Eric Lapp—founder and CEO of Raleigh House Treatment Center in Denver, Colorado—knows what it's like to hit rock bottom, having been hooked on meth, cocaine, alcohol and Oxy for years. “I had been in and out of rehab 14 times, lost everything I had, and watched my weight drop from 190 to 135 pounds,” he tells The Fix. “I was depressed and suicidal, but I still couldn’t stop taking drugs.” Lapp is now four years sober—and he believes he owes it to amino acid therapy. “My withdrawals were reduced by 80-90%,” he says. “That was the turning point for me. I finally felt good—without drugs—and have been sober ever since.”

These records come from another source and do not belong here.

-- ==== Sys2Proof/Tests/Witness.lean ====
section
/-! SUPPORT. Witnesses: for each statement of Certificates/Slice0/Obligations.lean with hypotheses, a concrete state and operands that
meet them, clause by clause and at boundary values of their ranges. -/

namespace Sys2Proof.Tests

set_option Elab.async false

open Sys2Proof Sys2Proof.Machine

/-! ### The states -/

/-- A small configuration: duct 0 with valve 0 and the gate, station 0 of duct 0 with channels 0 and 1, a second station further down
with channel 2, contact input 0 and door 0 at zone 5, siren 0 over every zone. -/
def cfg : Cfg :=
  let k : DuctCfg :=
    { DuctCfg.blank with
      span := 500, tol := 10, lmin := 50, valves := #v[⟨true, 1000, 20, 100, 50⟩, ⟨false, 0, 0, 0, 0⟩],
      gate := ⟨true, 2000, 300⟩, floodTime := 60, margin := 20, startTime := 10, purgeTime := 5, lowFlowGrace := 3,
      quietTime := 7, base := ⟨⟨0, 2, 2, 4, 3, 10⟩, 1, 40, 4⟩ }
  { Cfg.blank with
    inputs := Cfg.blank.inputs.set 0 ⟨some 5, .alarm, 2⟩
    channels := ((Cfg.blank.channels.set 0 (some ⟨0, 0, 100⟩)).set 1 (some ⟨0, 0, 100⟩)).set 2 (some ⟨0, 1, 100⟩)
    positions := (Cfg.blank.positions.set 0 (some 100)).set 1 (some 500)
    ducts := Cfg.blank.ducts.set 0 k
    doors := Cfg.blank.doors.set 0 ⟨0x0020, true, 3, 20, 30⟩
    budget := 4, slotLength := 5, allClearTime := 6
    sirens := Cfg.blank.sirens.set 0 ⟨0xFFFF, 2⟩
    readyThreshold := 2 }

/-- The part RUNNING with that configuration, the key closed, nothing going on, every input last sampled a tick ago. -/
def calm : State :=
  let ch : Channel := { Channel.initial with state := .active }
  { State.reset with
    cfg := cfg, loader := ⟨.running, none, 0x1234, none⟩, key := ⟨.closed, 0⟩, samples := Vector.replicate 69 (-1)
    channels := ((State.reset.channels.set 0 ch).set 1 ch).set 2 ch
    ducts := State.reset.ducts.set 0 { Duct.initial with vel := { Velocity.initial with bounds := ⟨true, 500, 50, 33554, 335544⟩ } } }

/-- The Arbiter with the zones as they stand in its view, its demands and grants as they follow. -/
def seen (s : State) : State :=
  let a := { s.arbiter with view := Vector.ofFn fun z => ⟨(s.zone z).level, (s.zone z).acked⟩ }
  s.setArbiter (evaluateGrants s.cfg s.tick (a.derive s.cfg fun _ => true)).withDrives

/-- Duct 0's three causes posted as its state has them. -/
def posted (s : State) : State :=
  let z := s.zone 0
  let cs := ((z.causes.set 0 (ductStateLevel (s.ctl 0))).set 1 (velocityLevel (s.ctl 0).state (s.duct 0).vel.state)).set 2
    (emberLevel (s.ctl 0))
  seen (s.setZone 0 { z with causes := cs, latch := z.latch || decide (causesLevel cs = .fire),
                             level := if causesLevel cs = .fire then .fire else deriveLevel z.latch cs })

/-- Duct 0's controller changed, with outputs, bounds and causes as they follow. -/
def ctl (f : Ctl → Ctl) (s : State) : State := posted (s.setCtl 0 (f (s.ctl 0)))

/-- Duct 0 changed. -/
def duct (f : Duct → Duct) (s : State) : State := s.setDuct 0 (f (s.duct 0))

/-- Zone 5 with a cause set, latch and acknowledged set. -/
def zone5 (key : CauseKey) (l : Level) (latch : Bool) (acked : AckSet) (s : State) : State :=
  let cs := (s.zone 5).causes.set key.ix l
  seen (s.setZone 5 { s.zone 5 with causes := cs, latch := latch, level := deriveLevel latch cs, acked := acked })

/-- Door 0 in a state, with its magnet. -/
def door (f : Door → Door) (s : State) : State :=
  let x := f (s.door 0)
  s.setDoor 0 { x with magnet := magnetOn x.state }

/-- A trackable spark of duct 0, retiring now. -/
def spark (id : Byte) : Track :=
  { id := id, station := 0, origin := 0, confirm := 0, blind := true, vHi := 500, vLo := 50,
    valves := [⟨0, 700, 7000, 0, 9000, false⟩], gate := some ⟨1500, 1500⟩, stations := [⟨1, 300, 3000, 0, 3000⟩],
    retire := 0, quenched := true, matched := [], capture := none }

/-- Duct 0 with tracks. -/
def tracked (l : List Track) : State :=
  ctl (fun c => { c with listMark := !l.isEmpty }) (duct (fun D => { D with tracks := l }) calm)

/-! ### What holds of them -/

/-- What most statements ask of the state: the part works, every port takes frames, every invariant that can be computed. -/
def Sound (s : State) : Prop :=
  Working s ∧ (TakesFrame s .fp ∧ TakesFrame s .pc ∧ TakesFrame s .sv) ∧ ZonesOk s ∧
    (PortOk (s.port .fp) ∧ PortOk (s.port .pc) ∧ PortOk (s.port .sv)) ∧ OutputsOk s ∧ BoundsOk s ∧ TracksOk s ∧
    OverlaysOk s ∧ DoorsOk s ∧ SirensOk s ∧ PostedOk s ∧ StoreOk s

/-! Each part of it is decidable. -/

def workingDec (s : State) : Decidable (Working s) := by
  unfold Working
  infer_instance

def takesDec (s : State) (p : Port) : Decidable (TakesFrame s p) := by
  unfold TakesFrame
  infer_instance

def zonesDec (s : State) : Decidable (ZonesOk s) := by
  unfold ZonesOk ZoneOk
  infer_instance

def portDec (u : PortUnit) : Decidable (PortOk u) := by
  unfold PortOk
  infer_instance

def outputsDec (s : State) : Decidable (OutputsOk s) := by
  unfold OutputsOk DuctOutputsOk CtlOk ValveOk GateOk
  infer_instance

def boundsDec (s : State) : Decidable (BoundsOk s) := by
  unfold BoundsOk
  infer_instance

def tracksDec (s : State) : Decidable (TracksOk s) := by
  unfold TracksOk
  infer_instance

def overlaysDec (s : State) : Decidable (OverlaysOk s) := by
  unfold OverlaysOk
  infer_instance

def doorsDec (s : State) : Decidable (DoorsOk s) := by
  unfold DoorsOk DoorOk
  infer_instance

def sirensDec (s : State) : Decidable (SirensOk s) := by
  unfold SirensOk ArbiterOk DemandOk
  infer_instance

def postedDec (s : State) : Decidable (PostedOk s) := by
  unfold PostedOk
  infer_instance

def storeDec (s : State) : Decidable (StoreOk s) := by
  unfold StoreOk LoaderOk
  infer_instance

def ductsClearDec (s : State) : Decidable (DuctsClear s) := by
  unfold DuctsClear ActsOnZone
  infer_instance

def doorsClearDec (s : State) : Decidable (DoorsClear s) := by
  unfold DoorsClear
  infer_instance

def soundDec (s : State) : Decidable (Sound s) := by
  letI := workingDec s
  letI := takesDec s
  letI := zonesDec s
  letI := portDec
  letI := outputsDec s
  letI := boundsDec s
  letI := tracksDec s
  letI := overlaysDec s
  letI := doorsDec s
  letI := sirensDec s
  letI := postedDec s
  letI := storeDec s
  unfold Sound
  infer_instance

/-- The part works and every port takes frames. -/
def Open (s : State) : Prop := Working s ∧ TakesFrame s .fp ∧ TakesFrame s .pc ∧ TakesFrame s .sv

def openDec (s : State) : Decidable (Open s) := by
  letI := workingDec s
  letI := takesDec s
  unfold Open
  infer_instance

def samplesDec (s : State) (x : Sampler) : Decidable (SampleDue s x) := by
  unfold SampleDue
  cases x <;> (unfold SampledNow; infer_instance)

theorem due_of (s : State) (x : Sampler) (h : @decide (SampleDue s x) (samplesDec s x) = true) : SampleDue s x :=
  @of_decide_eq_true _ (samplesDec s x) h

theorem not_due_of (s : State) (x : Sampler) (h : @decide (SampleDue s x) (samplesDec s x) = false) : ¬SampleDue s x :=
  @of_decide_eq_false _ (samplesDec s x) h

theorem ports_of_sound (s : State) (h : Sound s) : PortsOk s := fun p => by
  obtain ⟨-, -, -, ⟨h1, h2, h3⟩, -⟩ := h
  cases p <;> assumption

theorem takes_of_sound (s : State) (h : Sound s) (p : Port) : TakesFrame s p := by
  obtain ⟨-, ⟨h1, h2, h3⟩, -⟩ := h
  cases p <;> assumption

theorem quiet_of_working (s : State) (h : Working s) : QuietOk s := fun k => absurd h.2 (by simp [k])

theorem sound_of (s : State) (h : @decide (Sound s) (soundDec s) = true) : Sound s := @of_decide_eq_true _ (soundDec s) h

theorem open_of (s : State) (h : @decide (Open s) (openDec s) = true) : Open s := @of_decide_eq_true _ (openDec s) h

theorem takes_of (s : State) (p : Port) (h : @decide (TakesFrame s p) (takesDec s p) = true) : TakesFrame s p :=
  @of_decide_eq_true _ (takesDec s p) h

theorem store_of (s : State) (h : @decide (StoreOk s) (storeDec s) = true) : StoreOk s :=
  @of_decide_eq_true _ (storeDec s) h

/-- The state that an answer gives. -/
def after (r : Answer) : State :=
  match r with
  | .next t => t
  | .refused _ => State.reset
  | .fault f => nomatch f

theorem next_after (r : Answer) (h : ∃ t : State, r = .next t) : r = .next (after r) := by
  obtain ⟨t, rfl⟩ := h
  rfl

theorem sound_calm : Sound calm := sound_of _ (by decide +kernel)

/-- What CapturesOk asks, over the blocks that the layout has. -/
def capturesCheck (s : State) : Bool :=
  let c := s.captures
  let blocks := List.range c.blocks.length
  decide (c.blocks.length = blockCount c.layout) && decide c.stored.Nodup && c.stored.all (fun b => (c.block b).isStored) &&
    blocks.all (fun b => !(c.block b).isStored || decide (b ∈ c.stored)) &&
    blocks.all (fun b => !(c.block b).isFilling || (List.finRange 16).any fun i => decide (c.filling[i] = some b)) &&
    (List.finRange 16).all fun i =>
      c.filling[i].all (fun b => (c.block b).isFilling) && decide (s.stations[i].inFlight = c.filling[i].isSome) &&
        (List.finRange 16).all fun j => decide (c.filling[i] = none) || decide (c.filling[i] ≠ c.filling[j]) || decide (i = j)

theorem capturesOk_of (s : State) (h : capturesCheck s = true) : CapturesOk s := by
  simp only [capturesCheck, Bool.and_eq_true, decide_eq_true_eq, List.all_eq_true, List.mem_finRange, forall_const,
    Bool.or_eq_true, Bool.not_eq_true'] at h
  obtain ⟨⟨⟨⟨⟨hl, hn⟩, hs⟩, hb⟩, hf⟩, hi⟩ := h
  have beyond (b : Nat) (k : b ∉ List.range s.captures.blocks.length) : s.captures.block b = .free := by
    have : s.captures.blocks.length ≤ b := by simpa using k
    simp [Captures.block, this]
  refine ⟨hl, hn, fun b => ⟨hs b, fun k => ?_⟩, fun i b k => ?_, fun b k => ?_, fun i j k e => ?_, fun i => (hi i).1.2⟩
  · by_cases m : b ∈ List.range s.captures.blocks.length
    · exact (hb b m).resolve_left (by simp [k])
    · simp [beyond b m, Block.isStored] at k
  · have := (hi i).1.1
    rw [k] at this
    exact this
  · by_cases m : b ∈ List.range s.captures.blocks.length
    · have := (hf b m).resolve_left (by simp [k])
      simpa using this
    · simp [beyond b m, Block.isFilling] at k
  · rcases (hi i).2 j with (h1 | h1) | h1
    · rw [h1] at k
      cases k
    · exact absurd e h1
    · exact h1

theorem capturesOk_calm : CapturesOk calm := capturesOk_of _ (by decide +kernel)

/-! ### The step, start-up and the safe state -/

/-- Held in reset, nothing due, one event due, and two: the load and the key's sample of that millisecond; and samples that are due, of
every kind of input. -/
theorem witness_IdleStepMovesTheClock :
    let s : State := { State.reset with tick := 1024 }
    let q := { s with samples := Vector.replicate 69 1024 }
    ({ State.reset with resetLow := true }.pending = [] ∧ { State.reset with resetLow := true }.resetLow = true) ∧
    (State.reset.pending = [] ∧ State.reset.resetLow = false ∧ dueEvents State.reset = []) ∧
    (q.pending = [] ∧ q.resetLow = false ∧ dueEvents q = [.loadCompletion]) ∧
    (s.pending = [] ∧ s.resetLow = false ∧ dueEvents s = [.loadCompletion, .keySwitchChange .opened]) ∧
    SampleDue s .key ∧ SampleDue calm (.contact 0) ∧ SampleDue calm (.station 0 1) ∧ SampleDue calm (.transducer 3) ∧
    SampleDue calm (.flow 0 0) ∧ SampleDue calm (.gate 0 .openSwitch) ∧ SampleDue calm (.closedSwitch 11) ∧
    SampleDue calm (.barrier 0) := by
  refine ⟨?_, ?_, ?_, ?_, ?_, ?_, ?_, ?_, ?_, ?_, ?_, ?_⟩
  iterate 4 decide +kernel
  all_goals exact due_of _ _ (by decide +kernel)

theorem witness_PowerOnStartsTheLoadInTheSafeState :
    State.reset.loader.write = none ∧ Memory.wf [(31, (5 : Byte)), (64, 6)] = true ∧
    (∀ w ∈ some (⟨32, Vector.replicate 32 (0 : Byte), 20⟩ : StoreWrite), 31 < w.offset.toNat) ∧
    (∀ w ∈ some (⟨32, Vector.replicate 32 (0 : Byte), 20⟩ : StoreWrite), w.offset.toNat + 32 ≤ 64) := by
  refine ⟨rfl, rfl, fun w h => ?_, fun w h => ?_⟩ <;> (cases h; decide)

theorem witness_ResetLeadHoldsTheSafeState :
    { calm with resetLow := true }.resetLow = true ∧ Instr.responseSent .fp ≠ .powerOn ∧
      Instr.responseSent .fp ≠ .resetLeadLow ∧ Instr.flowSwitchChange 0 0 true ≠ .powerOn := by
  decide +kernel

/-! ### What every step keeps -/

/-- For every invariant: a state that meets it all, and a step from it. -/
theorem witness_EveryStepKeeps :
    Sound { calm with pending := [.startDuct .fp 7 1] } ∧ QuietOk { calm with pending := [.startDuct .fp 7 1] } ∧
      CapturesOk { calm with pending := [.startDuct .fp 7 1] } ∧ DuctsClear { calm with pending := [.startDuct .fp 7 1] } ∧
      DoorsClear { calm with pending := [.startDuct .fp 7 1] } ∧
      step { calm with pending := [.startDuct .fp 7 1] } =
        .next (after (step { calm with pending := [.startDuct .fp 7 1] })) ∧
      ((after (step { calm with pending := [.startDuct .fp 7 1] })).ctl 0).state = .starting :=
  ⟨sound_of _ (by decide +kernel), quiet_of_working _ ⟨by decide +kernel, by decide +kernel⟩, capturesOk_calm,
    @of_decide_eq_true _ (ductsClearDec _) (by decide +kernel), @of_decide_eq_true _ (doorsClearDec _) (by decide +kernel),
    next_after _ (step_next _), by decide +kernel⟩

theorem witness_OnlyResetClearsALatch :
    mayUnlatch (.withdraw .fp 1 5) = false ∧
      ((zone5 (.declaration .fp) .fire true ⟨false, false⟩ calm).zone 5).latch = true ∧
      ∃ t : State, exec (.withdraw .fp 1 5) (zone5 (.declaration .fp) .fire true ⟨false, false⟩ calm) = .next t :=
  ⟨rfl, by decide +kernel, exec_next _ _⟩

/-! ### Requests, answers and frames -/

/-- Duct 0 in a state. -/
def at_ (st : DuctState) : State := ctl (fun c => { c with state := st }) calm

/-- Duct 0 STOPPED with a stop. -/
def stopped (x : Stop) : State := ctl (fun c => { c with state := .stopped, stop := some x }) calm

/-- A FIRE-kind stop that waits for its gate. -/
def waitsForGate (c : Ctl) : Ctl := { c with state := .stopping, stop := some ⟨.fire, .diverted, .alarm⟩ }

This relatively new form of addiction treatment, which comes in the form of powders that are made into drinks, is being used by a growing number of rehabs—including, of course, Raleigh House. “We use targeted amino acids,” says Lapp, who claims, “We are seeing people on day three and four of withdrawal and feeling great!” The idea behind using amino acids, the body's "building blocks," is that they're responsible for keeping the chemistry in our brain balanced; drugs changes the chemistry in the brain—so using supplements such as L-Tyrosine is meant to help create new neurotransmitters in the brain and redress this imbalance. Lapp says his facility steers clear of maintenance drugs like suboxone and methadone. “You have to remove the drug in its entirety,” he says. “If not that behavior is still there, and there is still that drug-seeking mentality.” In addition to starting his own treatment center, Lapp and his team have developed a recovery supplement called ModeraXL, which contains an amino acid blend to promote healthy brain function. “Using amino acid therapy to treat addiction, in my opinion, is the closest thing to a cure for addiction,” he says. “It makes everything else fall into place a little bit easier.”